TITLE: 
A geometric description of a macroeconomic model with a center manifold 

AUTHORS: 

Pere Gomis-Porqueras, 
Department of Economics
University of Miami
E-mail: gomis@miami.edu

Alex Haro
Departament de Matematica Aplicada i Analisi
Universitat de Barcelona
E-mail: alex@maia.ub.es

NOTE: To appear in Journal of Economic Dynamics and Control (submitted in 2004). 


ABSTRACT: 
This paper presents a unified framework of different algorithms to numerically
compute high order expansions of invariant manifolds associated to a steady
state of a dynamical system.

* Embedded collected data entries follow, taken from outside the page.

-- ==== Sys2Proof/Laws/State.lean ====
section
/-! SUPPORT. One lemma per field per update of `State`: what each update sets, and that it leaves every
other field as it stood. -/

namespace Sys2Proof.Machine

variable (s : State)

/-! ### modPins -/

@[simp] theorem State.modPins_pins (f : Pins → Pins) : (s.modPins f).pins = f s.pins := rfl
@[simp] theorem State.modPins_rpt (f : Pins → Pins) : (s.modPins f).rpt = s.rpt := rfl
@[simp] theorem State.modPins_smn (f : Pins → Pins) : (s.modPins f).smn = s.smn := rfl
@[simp] theorem State.modPins_lsc (f : Pins → Pins) : (s.modPins f).lsc = s.lsc := rfl
@[simp] theorem State.modPins_trk (f : Pins → Pins) : (s.modPins f).trk = s.trk := rfl
@[simp] theorem State.modPins_scr (f : Pins → Pins) : (s.modPins f).scr = s.scr := rfl
@[simp] theorem State.modPins_tbc (f : Pins → Pins) : (s.modPins f).tbc = s.tbc := rfl
@[simp] theorem State.modPins_fcu (f : Pins → Pins) : (s.modPins f).fcu = s.fcu := rfl
@[simp] theorem State.modPins_rol (f : Pins → Pins) : (s.modPins f).rol = s.rol := rfl
@[simp] theorem State.modPins_mga (f : Pins → Pins) : (s.modPins f).mga = s.mga := rfl
@[simp] theorem State.modPins_cfl (f : Pins → Pins) : (s.modPins f).cfl = s.cfl := rfl
@[simp] theorem State.modPins_tables (f : Pins → Pins) : (s.modPins f).tables = s.tables := rfl
@[simp] theorem State.modPins_out (f : Pins → Pins) : (s.modPins f).out = s.out := rfl
@[simp] theorem State.modPins_free (f : Pins → Pins) : (s.modPins f).free = s.free := rfl
@[simp] theorem State.modPins_pending (f : Pins → Pins) : (s.modPins f).pending = s.pending := rfl

/-! ### modRpt -/

@[simp] theorem State.modRpt_pins (f : RingPort → RingPort) : (s.modRpt f).pins = s.pins := rfl
@[simp] theorem State.modRpt_rpt (f : RingPort → RingPort) : (s.modRpt f).rpt = f s.rpt := rfl
@[simp] theorem State.modRpt_smn (f : RingPort → RingPort) : (s.modRpt f).smn = s.smn := rfl
@[simp] theorem State.modRpt_lsc (f : RingPort → RingPort) : (s.modRpt f).lsc = s.lsc := rfl
@[simp] theorem State.modRpt_trk (f : RingPort → RingPort) : (s.modRpt f).trk = s.trk := rfl
@[simp] theorem State.modRpt_scr (f : RingPort → RingPort) : (s.modRpt f).scr = s.scr := rfl
@[simp] theorem State.modRpt_tbc (f : RingPort → RingPort) : (s.modRpt f).tbc = s.tbc := rfl
@[simp] theorem State.modRpt_fcu (f : RingPort → RingPort) : (s.modRpt f).fcu = s.fcu := rfl
@[simp] theorem State.modRpt_rol (f : RingPort → RingPort) : (s.modRpt f).rol = s.rol := rfl
@[simp] theorem State.modRpt_mga (f : RingPort → RingPort) : (s.modRpt f).mga = s.mga := rfl
@[simp] theorem State.modRpt_cfl (f : RingPort → RingPort) : (s.modRpt f).cfl = s.cfl := rfl
@[simp] theorem State.modRpt_tables (f : RingPort → RingPort) : (s.modRpt f).tables = s.tables := rfl
@[simp] theorem State.modRpt_out (f : RingPort → RingPort) : (s.modRpt f).out = s.out := rfl
@[simp] theorem State.modRpt_free (f : RingPort → RingPort) : (s.modRpt f).free = s.free := rfl
@[simp] theorem State.modRpt_pending (f : RingPort → RingPort) : (s.modRpt f).pending = s.pending := rfl

/-! ### modSmn -/

@[simp] theorem State.modSmn_pins (f : StreamMonitor → StreamMonitor) : (s.modSmn f).pins = s.pins := rfl
@[simp] theorem State.modSmn_rpt (f : StreamMonitor → StreamMonitor) : (s.modSmn f).rpt = s.rpt := rfl
@[simp] theorem State.modSmn_smn (f : StreamMonitor → StreamMonitor) : (s.modSmn f).smn = f s.smn := rfl
@[simp] theorem State.modSmn_lsc (f : StreamMonitor → StreamMonitor) : (s.modSmn f).lsc = s.lsc := rfl
@[simp] theorem State.modSmn_trk (f : StreamMonitor → StreamMonitor) : (s.modSmn f).trk = s.trk := rfl
@[simp] theorem State.modSmn_scr (f : StreamMonitor → StreamMonitor) : (s.modSmn f).scr = s.scr := rfl
@[simp] theorem State.modSmn_tbc (f : StreamMonitor → StreamMonitor) : (s.modSmn f).tbc = s.tbc := rfl
@[simp] theorem State.modSmn_fcu (f : StreamMonitor → StreamMonitor) : (s.modSmn f).fcu = s.fcu := rfl
@[simp] theorem State.modSmn_rol (f : StreamMonitor → StreamMonitor) : (s.modSmn f).rol = s.rol := rfl
@[simp] theorem State.modSmn_mga (f : StreamMonitor → StreamMonitor) : (s.modSmn f).mga = s.mga := rfl
@[simp] theorem State.modSmn_cfl (f : StreamMonitor → StreamMonitor) : (s.modSmn f).cfl = s.cfl := rfl
@[simp] theorem State.modSmn_tables (f : StreamMonitor → StreamMonitor) : (s.modSmn f).tables = s.tables := rfl
@[simp] theorem State.modSmn_out (f : StreamMonitor → StreamMonitor) : (s.modSmn f).out = s.out := rfl
@[simp] theorem State.modSmn_free (f : StreamMonitor → StreamMonitor) : (s.modSmn f).free = s.free := rfl
@[simp] theorem State.modSmn_pending (f : StreamMonitor → StreamMonitor) : (s.modSmn f).pending = s.pending := rfl

/-! ### modLsc -/

@[simp] theorem State.modLsc_pins (f : LineStop → LineStop) : (s.modLsc f).pins = s.pins := rfl
@[simp] theorem State.modLsc_rpt (f : LineStop → LineStop) : (s.modLsc f).rpt = s.rpt := rfl
@[simp] theorem State.modLsc_smn (f : LineStop → LineStop) : (s.modLsc f).smn = s.smn := rfl
@[simp] theorem State.modLsc_lsc (f : LineStop → LineStop) : (s.modLsc f).lsc = f s.lsc := rfl
@[simp] theorem State.modLsc_trk (f : LineStop → LineStop) : (s.modLsc f).trk = s.trk := rfl
@[simp] theorem State.modLsc_scr (f : LineStop → LineStop) : (s.modLsc f).scr = s.scr := rfl
@[simp] theorem State.modLsc_tbc (f : LineStop → LineStop) : (s.modLsc f).tbc = s.tbc := rfl
@[simp] theorem State.modLsc_fcu (f : LineStop → LineStop) : (s.modLsc f).fcu = s.fcu := rfl
@[simp] theorem State.modLsc_rol (f : LineStop → LineStop) : (s.modLsc f).rol = s.rol := rfl
@[simp] theorem State.modLsc_mga (f : LineStop → LineStop) : (s.modLsc f).mga = s.mga := rfl
@[simp] theorem State.modLsc_cfl (f : LineStop → LineStop) : (s.modLsc f).cfl = s.cfl := rfl
@[simp] theorem State.modLsc_tables (f : LineStop → LineStop) : (s.modLsc f).tables = s.tables := rfl
@[simp] theorem State.modLsc_out (f : LineStop → LineStop) : (s.modLsc f).out = s.out := rfl
@[simp] theorem State.modLsc_free (f : LineStop → LineStop) : (s.modLsc f).free = s.free := rfl
@[simp] theorem State.modLsc_pending (f : LineStop → LineStop) : (s.modLsc f).pending = s.pending := rfl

The framework is inspired in the parameterization
method of Cabre, Fontich and de la Llave, the semianalytical algorithms
proposed by Simo, and those of Gomis-Porqueras and Haro in a previous paper.
Within this methodology, one can compute high order approximations of stable,
unstable and center manifolds. In this last case the use of high order
approximations are crucial in understanding the dynamic properties of the model
near the steady state. To illustrate the algorithms we consider a model economy
introduced by Azariadis, Bullard and Smith. Besides its intrinsic importance,
this four dimensional macroeconomic model is an ideal testing ground because it
delivers steady states with stable and unstable manifolds (of dimensions 1 or
2), and each of them has also a one dimensional center manifold. Moreover, the
numerical computations lead to a further theoretical study of the dynamical
system completing some of the results in the original paper.